I am unsure what loss to look at to decide how long to leave the model training. I am using Tensorboard to track the training and validation accuracy (see training accuracy and validation accuracy ) for the machine translation data and tutorial. Is it possible to plot these two accuracies/losses in the same graph? And is there any early stopping criterion implemented to stop the model from overfitting? At the same time I am confused with the number of epoch and number of training steps - as it seems now in the plot there is on the x-axis the number of training steps and not the epochs. And finally, how often is the model validated and why the x-axis for the training and validation plots does not have the same number of steps? Thank you!
cc from issues:
There is no stopping criterion. You need to check the Validation PPL/ACC when it has converged.

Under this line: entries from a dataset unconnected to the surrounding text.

-- ==== Sys2Proof/Machine/Stream.lean ====
section
/-!
DEFINITION. The streaming slots S3–S6: issue into a queue, the start of the entry at its head, the matrix beat, and the
writes that take effect later (02 R67–R69, 05 R140–R147, 06 R173–R192, 07 R209, 12 R344–R348).
-/

namespace Sys2Proof.Machine

/-- The cursors that an entry of a slot uses (R41): S3 and S5 source, S5 destination, S6. -/
def cursorsFor (c : Ctx) (slot : Nat) : Int × Int :=
  match slot with
  | 3 => (c.cursors.s3, 0)
  | 5 => (c.cursors.s5s, c.cursors.s5d)
  | 6 => (c.cursors.s6, 0)
  | _ => (0, 0)

/-- Whether an instruction counts in `AWC` (R186). -/
def countsAwc : Instr → Bool
  | .aget .. => true
  | .aput .. => true
  | .aputa .. => true
  | _ => false

/-- The entry of a streaming op that issues now (R67, R295): operand values and address space as they stand in `r`. -/
def mkEntry (r : State) (slot : Nat) (par : Parcel) (i : Instr) (ckpt : Bool) : Entry :=
  let c := r.ctx r.cur.cx
  let (a, b) := cursorsFor c slot
  { slot := slot, par := par, vals := (srcSpecs i).map (specVal r r.cur.cx), cur := a, cur2 := b, rep := r.cur.rep
    pc := r.cur.pc, ord := c.ord, sys := c.sys, ckpt := ckpt, fault := false, phase := .queued, root := c.pageroot, asid := c.asid }

/-- The tokens an S7 command consumes, as they stand when it issues (R43, R71), with the SCM lines that their commands wrote (R310). -/
def Ctx.captureTokens (c : Ctx) (i : Instr) (e : Entry) : Entry :=
  match tailFields i with
  | none => e
  | some t =>
    let ks := [t.c1, t.c2, t.c3]
    { e with
      waits := (ks.filter fun k => c.tok k == .pending).map fun k => mget 0 k.toNat c.tokOf
      dead := ks.any fun k => c.tok k == .failed
      scm := ks.flatMap fun k => mget [] k.toNat c.tokScm }

/-- An entry put into its queue: outstanding writes listed, `AWC` counted, a produced token pending (R67, R69, R71,
R186). -/
def Ctx.enqueue (c : Ctx) (e : Entry) (i : Instr) : Ctx :=
  let e := c.captureTokens i e
  let c := (c.listOuts e i).setQueue e.slot (c.queue e.slot ++ [e])
  let c := if countsAwc i then { c with awc := c.awc + 1 } else c
  match tailFields i with
  | some t => c.makeToken t.prod e.ord
  | none => c

/-- Whether every earlier write of a vector register has taken effect (R140). -/
def Ctx.vReady (c : Ctx) (ord : Nat) (v : Spec) : Bool := !(c.outs.any fun o => o.ord < ord && o.dst == .v v.toNat)

/-- Whether the slot of a register holds a valid copy (R144). -/
def Ctx.vFilled (c : Ctx) (v : Spec) : Bool := c.vvalid.getLsbD v.toNat

/-- Whether an op can read its vector registers (R140, R144). -/
def Ctx.vSources (c : Ctx) (ord : Nat) (i : Instr) : Bool := (vReads i).all fun v => c.vReady ord v && c.vFilled v

/-- Whether an instruction reads a vector register. -/
def readsV (i : Instr) (n : Nat) : Bool := (vReads i).any fun v => v.toNat == n

/-- Whether an op may write its vector register (R140): earlier writes of it have taken effect, and earlier reads, those of its own
bundle among them, have been performed. An op that reads the register itself does not wait for a write of its own bundle, which waits
for that read. -/
def Ctx.vWritable (c : Ctx) (e : Entry) (i : Instr) : Bool :=
  (vWrite i).all fun v =>
    let n := v.toNat
    !(c.outs.any fun o => o.dst == .v n && (o.ord < e.ord || (o.ord = e.ord && o.slot < e.slot && !readsV i n))) &&
      !((c.queue 3 ++ c.queue 4 ++ c.queue 5 ++ c.queue 6).any fun x =>
        (x.ord < e.ord || (x.ord = e.ord && x.slot != e.slot)) && x.instr.any fun j => readsV j n)

/-- The lowest register that an op is to read whose slot is invalid (R144). -/
def Ctx.vMissing (c : Ctx) (ord : Nat) (i : Instr) : Option Nat :=
  (List.range 64).find? fun n => readsV i n && !c.vvalid.getLsbD n && c.vReady ord (BitVec.ofNat 6 n)

/-- The register that the entry issued at `ord`, at the head of its queue, waits to have filled (R144). -/
def Ctx.fillFor (c : Ctx) (slot ord : Nat) : Option Nat :=
  match c.queue slot with
  | e :: _ => if e.ord = ord then e.instr.bind (c.vMissing ord) else none
  | [] => none

/-- The fill that a core's fill path carries out next: of the first request that still waits, its lowest register (R144). -/
def State.nextFill (s : State) (k : Nat) : Option (Nat × Nat) :=
  (s.core k).fillq.findSome? fun q => ((s.ctx q.1).fillFor q.2.1 q.2.2).map fun r => (q.1, r)

/-- An entry at the head of its queue asks for the fills it needs, behind the requests that still wait (R144). -/
def State.askFill (s : State) (cx : Nat) (e : Entry) (i : Instr) : State :=
  if ((s.ctx cx).vMissing e.ord i).isNone || (s.core (coreOf cx)).fillq.contains (cx, e.slot, e.ord) then s
  else s.updCore (coreOf cx) fun k =>
    { k with fillq := (k.fillq.filter fun q => ((s.ctx q.1).fillFor q.2.1 q.2.2).isSome) ++ [(cx, e.slot, e.ord)] }

/-- The lowest-numbered poisoned register that an op reads, which `TRAPINFO1` names (R141; which of several is the model's choice,
assumption log 108). -/
def Ctx.vPoisoned (c : Ctx) (i : Instr) : Option Nat :=
  (List.range 64).find? fun n => c.vpois.getLsbD n && (vReads i).any fun v => v.toNat == n

def trapPoisonV (slot n : Nat) : Trap := { cause := 0x0B, slot := slot, info1 := BitVec.ofNat 64 n }

/-- Whether an op that reads `VDEC` waits for an earlier op's write of it (R147, R154). -/
def Ctx.vdecBusy (c : Ctx) (e : Entry) (i : Instr) : Bool :=
  match i with
  | .vdecmv .. => c.outs.any fun o => o.ord < e.ord && o.val.any fun v => v.vdec.isSome
  | _ => false

/-- An S4 entry at the head of its queue (R140, R141, R147). A poisoned register comes before an index out of range (assumption log
84). -/
def State.startVec (s : State) (cx : Nat) (e : Entry) (i : Instr) : Started :=
  let c := s.ctx cx
  if !c.vSources e.ord i || !c.vWritable e i || c.vdecBusy e i then .wait
  else
    match c.vPoisoned i with
    | some n => .trap s (trapPoisonV 4 n) false
    | none =>
      match vecResult i c e.vals with
      | .error t => .trap s t false
      | .ok r =>
        let bs := if (nWrite i).isSome then bytesOfWord 8 r.word else bytesOfTile r.vec
        .done ((s.setOut cx e { word := r.word, vec := r.vec, status := r.status, vdec := r.vdec }).updCtx cx fun c => c.sign .s4 bs)

/-- Whether an earlier-issued entry of a slot accesses an accumulator bank (R185). -/
def Ctx.bankBusy (c : Ctx) (slot ord : Nat) (bank : BitVec 3) (reads : Bool) : Bool :=
  (c.queue slot).any fun x =>
    x.ord < ord &&
      (match x.instr with
       | some i => (accWrites i).contains bank || (reads && (accReads i).contains bank)
       | none => false)

/-- The `AGET`s of a context in execution (R186, R190). -/
def Ctx.agets (c : Ctx) : Nat := (c.outs.filter fun o => o.val.any OutVal.awc).length
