-- ==== Sys2Proof/Machine/Issue.lean ====
section
/-!
DEFINITION. Bundles (01 R14–R25, R41–R53): fetch, template expansion, the checks of the decoder, what holds a repetition
(02 R63), its issue, and the events of the issue selector, of streaming entries, of traps and of retirement (02 R64–R69,
R74, R75, R83; 03 R97).
-/

namespace Sys2Proof.Machine

/-! Fetch and expansion -/

/-- The unit at a program counter (R14, R15). -/
def Core.unitAt (k : Core) (pc : Nat) : HUnit := mget 0 (pcBank pc * 16384 + pcIdx pc) k.ibank

/-- The units from a program counter to the end of its bank, at most `n`. -/
def Core.unitsFrom (k : Core) (pc : Nat) : Nat → List HUnit
  | 0 => []
  | n + 1 => if pcIdx pc < 16384 then k.unitAt pc :: k.unitsFrom (pc + 1) n else []

/-- The whole words of a list of units (R21). -/
def wholeWords : List HUnit → List W32
  | lo :: hi :: us => wordOf lo hi :: wholeWords us
  | _ => []

/-- The instruction at a program counter (R18–R21): at most 20 units; of a bundle that runs past the bank, the words inside it
(R53). -/
def Core.fetch (k : Core) (pc : Nat) : Instr :=
  let us := k.unitsFrom pc 20
  match decodeUnits us with
  | .ok (i, _) => i
  | .error _ =>
    match wholeWords us with
    | hdr :: words => .fullBundle hdr words
    | [] => .fullBundle 0 []

/-- The core as a context fetches from it: the banks with the context's own held stores to them (R16, R409). -/
def State.fetchCore (s : State) (cx : Nat) : Core :=
  match (s.ctx cx).guard with
  | none => s.core (coreOf cx)
  | some g => g.hold.foldl (fun k h => match h.piece.place with
      | .ibank o => k.putIbank o h.bytes
      | _ => k) (s.core (coreOf cx))

/-- The instruction that a context issues next (R14–R21): while repetitions of a bundle are left, the one that it decoded (R50),
otherwise the one at its program counter. -/
def State.fetch (s : State) (cx : Nat) : Instr :=
  let c := s.ctx cx
  match c.decoded.filter fun _ => c.mid with
  | some d => d.instr
  | none => (s.fetchCore cx).fetch c.pc

/-- A bundle about to issue: the instruction it comes from and the template entry read, header, repeat count, units, the template
index it was called by, whether that lies in the window, whether a template header is malformed and the absent slots with nonzero
words, and its own parcels. -/
structure Bundle where
  instr : Instr
  entry : BitVec 256 := 0
  hdr : W32
  rc : Nat
  units : Nat
  index : Option Nat := none
  outside : Bool := false
  badHead : Bool := false
  badWords : List Nat := []
  cut : Bool := false
  own : List (Nat × Parcel) := []
  deriving DecidableEq, Repr

/-- The parcels of the slots present, from a bundle's words (R21). -/
def splitWords : List Nat → List W32 → List (Nat × Parcel)
  | [], _ => []
  | 7 :: _, w0 :: w1 :: _ => [(7, ⟨w0, w1⟩)]
  | k :: ks, w :: ws => (k, ⟨w, 0⟩) :: splitWords ks ws
  | _, [] => []

/-- A full bundle (R20, R21). -/
def fullBundleOf (hdr : W32) (words : List W32) : Bundle :=
  let slots := (List.range 8).filter fun k => hdr.getLsbD k
  { instr := .fullBundle hdr words, hdr := hdr, rc := (hdr.extractLsb' 8 7).toNat, units := 2 + 2 * bundleWords hdr
    cut := words.length < bundleWords hdr, own := splitWords slots words }

/-- The bundle that a template call issues (R49, R50), from the entry as the call was decoded. -/
def Core.templateOf (k : Core) (c : Ctx) (index : BitVec 9) (rc : BitVec 6) : Bundle :=
  if c.tmplEntries ≤ index.toNat then
    { instr := .tcall index rc, hdr := 0, rc := rc.toNat, units := 1, index := some index.toNat, outside := true }
  else
    let e : BitVec 256 := match c.decoded.filter fun d => c.mid && d.instr == .tcall index rc with
      | some d => d.entry
      | none => mget 0 (c.tbase + index.toNat) k.tmpl
    let word : Nat → W32 := fun n => e.extractLsb' (32 * n) 32
    let h := word 0
    let slots := [1, 2, 3, 4, 5, 6].filter fun n => h.getLsbD n
    { instr := .tcall index rc, entry := e, hdr := h, rc := rc.toNat, units := 1, index := some index.toNat
      badHead := h.extractLsb' 8 8 != 0 || h.getLsbD 0 || h.getLsbD 7 || word 7 != 0
      badWords := [1, 2, 3, 4, 5, 6].filter fun n => !h.getLsbD n && word n != 0
      own := slots.map fun n => (n, ⟨word n, 0⟩) }

/-- A slot of a bundle in effect: the parcel, what it decodes to, and whether it re-issues (R43). -/
structure SlotOp where
  slot : Nat
  par : Parcel
  dec : Except DecErr Instr
  sticky : Bool

/-- The slots of a bundle in effect: its own, with S0 a `NOP` after a return that skips it (R84), and sticky ones (R43). -/
def Bundle.slots (b : Bundle) (c : Ctx) : List SlotOp :=
  let own := b.own.map fun p =>
    if p.1 = 0 && c.skipS0 then { slot := 0, par := p.2, dec := .ok (.nopCtl false), sticky := false }
    else ({ slot := p.1, par := p.2, dec := decodeParcel p.1 p.2.w0 p.2.w1, sticky := false } : SlotOp)
  let sticky := (c.sticky.filter fun p => !b.own.any fun q => q.1 = p.1).map fun p =>
    ({ slot := p.1, par := p.2, dec := decodeParcel p.1 p.2.w0 p.2.w1, sticky := true } : SlotOp)
  (List.range 8).flatMap fun k => (own ++ sticky).filter fun x => x.slot = k

/-- The slots that decode. -/
def opsOf (l : List SlotOp) : List (Nat × Instr) :=
  l.filterMap fun x => match x.dec with
    | .ok i => some (x.slot, i)
    | .error _ => none

/-! Decode-time illegality (R52, R53) -/

/-- A condition of a slot: the place of its cause in the order of R52, and the trap. -/
def atSlot (rank cause slot : Nat) (info : Word := 0) : Nat × Trap := (16 * rank + 1 + slot, { cause := cause, slot := slot, info1 := info })

/-- A condition of the header or of the bundle as a whole (R53). -/
def whole (rank cause : Nat) (info : Word := 0) : Nat × Trap := (16 * rank, { cause := cause, slot := 0, detail := 1, info1 := info })

/-- The named registers that an op reads and writes. -/
def readRegs (i : Instr) : List Nat := (srcSpecs i).filterMap fun sp => if isNamed sp then some (namedIdx sp) else none
def writeRegs (i : Instr) : List Nat := ((nWrite i).map namedIdx).toList

/-- Whether an S0 op may stand in a repeated bundle (R34, R46). -/
def repeatable : Instr → Bool
  | .br .. => false
  | .call .. => false
  | .jmp .. => false
  | .ret .. => false
  | .loop .. => false
  | .brx .. => false
  | .yield .. => false
  | .exit .. => false
  | .trap .. => false
  | .rft .. => false
  | .bkpt .. => false
  | .ckpt .. => false
  | _ => true
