def insertVictim (x : Nat × Launch) : List (Nat × Launch) → List (Nat × Launch)
  | [] => [x]
  | y :: ys => if victimBefore x.2 y.2 then x :: y :: ys else y :: insertVictim x ys

/-- The launches that may be pre-empted for a waiting launch, in order (R380). -/
def State.victims (s : State) (l : Launch) : List (Nat × Launch) :=
  (s.launches.filter fun p =>
    p.2.m = l.m && p.2.part = l.part && p.2.st == .bound && p.2.stop.isNone && p.2.flag 0 && p.2.prio < s.effPrio l).foldl
    (fun r x => insertVictim x r) []

/-- The shortest beginning of a list of victims that frees a placement. -/
def State.enough (s : State) (id : Nat) (l : Launch) : List (Nat × Launch) → List (Nat × Launch) → Option (List (Nat × Launch))
  | _, [] => none
  | before, v :: vs =>
    let now_ := before ++ [v]
    if (s.place? id l (now_.flatMap fun x => x.2.cores)).isSome then some now_ else s.enough id l now_ vs

/-- Whether victims pre-empted for a waiting launch still hold cores reserved for it (R380). -/
def State.awaitsCores (s : State) (id : Nat) (l : Launch) : Bool :=
  s.launches.any fun p => p.1 != id && p.2.holdsCores && p.2.cores.any l.reserve.contains

/-- What the scheduler does for one waiting launch (R376, R380): its binding or rebinding, pre-emptions, further ones where what earlier
victims gave up does not make a placement, or nothing. -/
def State.serveLaunch (s : State) (id : Nat) (l : Launch) : Option State :=
  match s.place? id l [] with
  | some pos =>
    (if l.st == .saved then s.rebind id l pos else s.bind id l pos).map fun s' => s'.updMod l.m fun m => { m with lastQueue := l.q }
  | none =>
    if s.awaitsCores id l then none
    else
      (s.enough id l [] (s.victims l)).map fun vs =>
        vs.foldl (fun (s : State) v => s.preempt v.1) (s.updLaunch id fun x => { x with reserve := l.reserve ++ vs.flatMap fun v => v.2.cores })

def State.serveList (s : State) : List (Nat × Launch) → State
  | [] => s
  | x :: xs =>
    match s.serveLaunch x.1 x.2 with
    | some s' => s'
    | none => s.serveList xs

/-- The scheduler places, or makes room for, the first waiting launch of a module for which it can (R375, R376, R380). -/
def State.schedule (s : State) (m : Nat) : State :=
  if (s.mod m).dispatches then s.serveList (s.waitOrder m) else s

/-- SCHEDULER_PLACEMENT (R375, R376, R377, R380). -/
def execSchedulerPlacement (m : Nat) (s : State) : Host.Outcome State Fault Refusal := (s.schedule m).out

/-- AGEING_STEP (R375): another 2 ms have passed for a waiting launch, and the scheduler works. -/
def execAgeingStep (id : Nat) (s : State) : Host.Outcome State Fault Refusal :=
  match s.launches.find? fun p => p.1 == id with
  | none => .next s
  | some (_, l) =>
    let n := (s.modMt l.m - l.since) / 2000000
    if !s.awaitsPlace l.m l || n ≤ l.aged then .next s
    else ((s.updLaunch id fun x => { x with aged := n }).schedule l.m).out

/-! The watchdog and the registers of queues -/

/-- An entry of a cluster's almanac, where it has one (R400). -/
def State.almanac (s : State) (cl t cause : Nat) : State :=
  let k := s.cluster cl
  match k.almanac with
  | none => s
  | some base =>
    let key := base + 16 * (k.almSeq % 1024)
    let s := s.hwPut key (bytesOfNat 8 (s.mt (cl / 8)))
    let s := s.hwPut (key + 8) (bytesOfNat 8 (t % 32 + cause % 8 * 2 ^ 5 + k.almSeq % 2 ^ 32 * 2 ^ 32))
    s.updCluster cl fun k => { k with almSeq := k.almSeq + 1 }

/-- A cluster that starts again runs at step 18 (R394); a change of its frequency is an entry of its almanac, cause 6 (R400). -/
def State.restartClock (s : State) (cl : Nat) : State :=
  let k := s.cluster cl
  let s := s.setClock cl fun k => { k with step := 18, move := none }
  if k.mhz = stepMHz 18 && k.move.isNone then s else s.almanac cl 18 6

/-- Whether a launch has contexts bound, saving or saved (R384). -/
def State.hasContexts (s : State) (id : Nat) (l : Launch) : Bool :=
  (l.holdsCores && !(s.boundTo id).isEmpty) || (l.st == .saved && !l.saved.isEmpty)

/-- WATCHDOG_EXPIRY (R384, R394): the launch's partition is reset, its clusters at step 18; what its launches with contexts have started
ends in `LAUNCH_COMPLETION`. -/
def execWatchdogExpiry (id : Nat) (s : State) : Host.Outcome State Fault Refusal :=
  match s.launches.find? fun p => p.1 == id with
  | none => .next s
  | some (_, l) =>
    if !l.holdsCores || l.stop.isSome || l.wdog != some 0 then .next s
    else
      let hit := s.launches.filter fun p => p.2.m = l.m && p.2.part = l.part && (p.1 = id || s.hasContexts p.1 p.2)
      let s := hit.foldl (fun (s : State) p => s.failLaunch (some p.1) (if p.1 = id then statusTimeout else statusReset)) s
      let mask := mget (0 : Word) l.part (s.mod l.m).pmask
      let part := ((s.clusters.map Prod.fst).filter fun c => modOf (c / 8) = l.m && mask.getLsbD (moduleRank c))
      (part.foldl (fun (s : State) c => (s.updCluster c fun k => { k with full := [] }).restartClock c) s).out

/-- QUEUE_ENABLE (R365, R443): a write of 1 is ignored while `LOG2SLOTS` is outside 1–12, and until the module has come up. -/
def execQueueEnable (m q : Nat) (en : Bool) (s : State) : Host.Outcome State Fault Refusal :=
  let x := s.queueOf m q
  if en && !((s.mod m).ready && 1 ≤ x.log2.toNat && x.log2.toNat ≤ 12) then .next s else .next (s.setHwQueue m q { x with en := en })

/-- TAIL_DOORBELL (R365, R366): accepted within the free slots of a queue that is enabled and that the host may add to. -/
def execTailDoorbell (m q : Nat) (tail : BitVec 32) (s : State) : Host.Outcome State Fault Refusal :=
  let x := s.queueOf m q
  if (tail - x.tail).toNat ≤ x.free && !x.devok && x.en then .next (s.setHwQueue m q { x with tail := tail })
  else .next (s.post m .tailIgnored [q, tail.toNat])

/-- PREEMPT_WRITE (R380). -/
def execPreemptWrite (m q : Nat) (s : State) : Host.Outcome State Fault Refusal :=
  .next ((s.launches.filter fun p => p.2.m = m && p.2.q = q && p.2.flag 0).foldl (fun (s : State) p => s.preempt p.1) s)

/-- PMASK_WRITE (R364). -/
def execPmaskWrite (m p : Nat) (v : Word) (s : State) : Host.Outcome State Fault Refusal :=
  let y := s.mod m
  if 16 ≤ p || (y.queues.any fun q => q.2.en && q.2.part.toNat = p) || (s.launches.any fun l => l.2.m = m && l.2.part = p) then .next s
  else if y.pmask.any fun e => e.1 != p && e.2 &&& v != 0 then .next (s.post m .maskConflict [p, v.toNat])
  else .next (s.setMod m { y with pmask := mset 0 p v y.pmask })

end Sys2Proof.Machine
end

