/-- Whether a context of a core halted with quiescence has nothing left in progress (R416): commands, and the playbook entries of its
launch in its cluster, among them. -/
def State.quiesced (s : State) (cx : Nat) : Bool :=
  let c := s.ctx cx
  (c.phase != .running && c.phase != .retiring) || (s.stopped cx && !(s.cmds.any fun e =>
    match e.2.play with
    | some (l, _) => c.launch == some l && e.2.cl = clusterOf cx
    | none => e.2.cx = cx && e.2.area.isNone))

/-- The entries that wait of the contexts of a core are held, context by context once what it has started has completed (R416). -/
def State.quiesce (s : State) (core : Nat) : State :=
  (coreContexts core).foldl (fun (s : State) cx =>
    if s.quiesced cx then (s.haltWaits cx).updCtx cx fun c => { c with frozen := true } else s) s

/-- QUIESCED_HALT (R416, R442), a mailbox command: issue stops; a core halted so goes on by itself until its contexts are quiet. -/
def execQuiescedHalt (tgt : HaltTarget) (s : State) : Host.Outcome State Fault Refusal :=
  match tgt, (s.haltCores tgt).filter fun k => (s.core k).halt == .quiesced with
  | .core _, k :: _ => .next (s.quiesce k)
  | _, _ =>
    s.mailbox (targetMod tgt) false fun s =>
      .next ((s.haltCores tgt).foldl (fun (s : State) k =>
        ((s.updCore k fun y => { y with halt := .quiesced }).post (k / 64) .debugHalt [k]).quiesce k) s)

/-- The contexts of a core go on, what was withdrawn starts again, but for one whose entries a pre-emption holds (R416). -/
def State.resumeCore (s : State) (core : Nat) : State :=
  (coreContexts core).foldl (fun (s : State) cx =>
    s.updCtx cx fun c =>
      let go := fun (q : List Entry) => q.map fun e => if e.phase == .resting then { e with phase := .queued } else e
      { c with
        queues := mmap go c.queues
        frozen := c.frozen && (match c.launch with
          | none => false
          | some l => (s.launch l).st == .preempting || c.moving) }) (s.updCore core fun k => { k with halt := .none })

/-- RESUME (R416, R442), a mailbox command. -/
def execResume (tgt : HaltTarget) (s : State) : Host.Outcome State Fault Refusal :=
  s.mailbox (targetMod tgt) false fun s => .next ((s.haltCores tgt).foldl State.resumeCore s)

/-- CLEAR_RETIREMENT (R415, R442), a mailbox command. -/
def execClearRetirement (core : Nat) (s : State) : Host.Outcome State Fault Refusal :=
  s.mailbox (modOf (core / 64)) false fun s => .next (s.updCore core fun k => { k with retired := false })

/-! The power-fail halt (R418–R424) -/

/-- The dies of a module. -/
def moduleDies (m : Nat) : List Nat := (List.range 8).map (dieAt m)

/-- Whether a key is near or far memory of a module's die. -/
def volatileOf (m key : Nat) : Bool := nearFar (keyPa key) && cornerOf (keyDie key) = m

/-- The failure kind of a command that a power-fail halt aborts (R419). -/
def haltKind (c : Command) : Nat :=
  match c.entry.instr with
  | some (.lease _ _ _ kind _) => kind.toNat
  | some (.lcmd ..) => engKind c.engine
  | some (.wstr ..) => 0
  | _ => kindOther

/-- The reductions that fail when a command is aborted (R427): itself, and the peers that have joined it, each with its tag and with the
cluster and the place of its `RESULT` word. -/
def State.redFailed (s : State) (id : Nat) (c : Command) : List (Nat × Nat × Place) :=
  if !c.isRed then []
  else
    let bs := s.redDesc c
    ((id, c) :: s.redPeers id (dieOf c.cx) bs).filterMap fun e =>
      let va := bytesNum (s.redDesc e.2) 8 8
      if va = 0 then none
      else
        match s.agentPlan (s.cmdAgent e.2 .scratch) .write va 8 with
        | .ok (_, p) => some (redTag bs, e.2.cl, p.place)
        | .error _ => none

Someone started a PR for early stopping but was never finished.
From Ben Peters:
At the moment, there is no option for training by epochs or recording how many epochs have elapsed as the model trains. There used to be one, but it was removed earlier this year. So if you want to validate once per epoch (as is common), you’ll need to calculate how many steps constitute an epoch for yourself. If you’re training on CPU or a single GPU, this is the train set size divided by the batch size (plus one if the numbers are not divisible). It should be possible to reimplement validating by epochs without too much difficulty. If you would like to work on it yourself, the relevant code is probably mostly in onmt/Trainer.py. (I may put together a pull request about this myself)
If you set a verbose level > 0 there is an option
to log an info when 1 epoch is completed.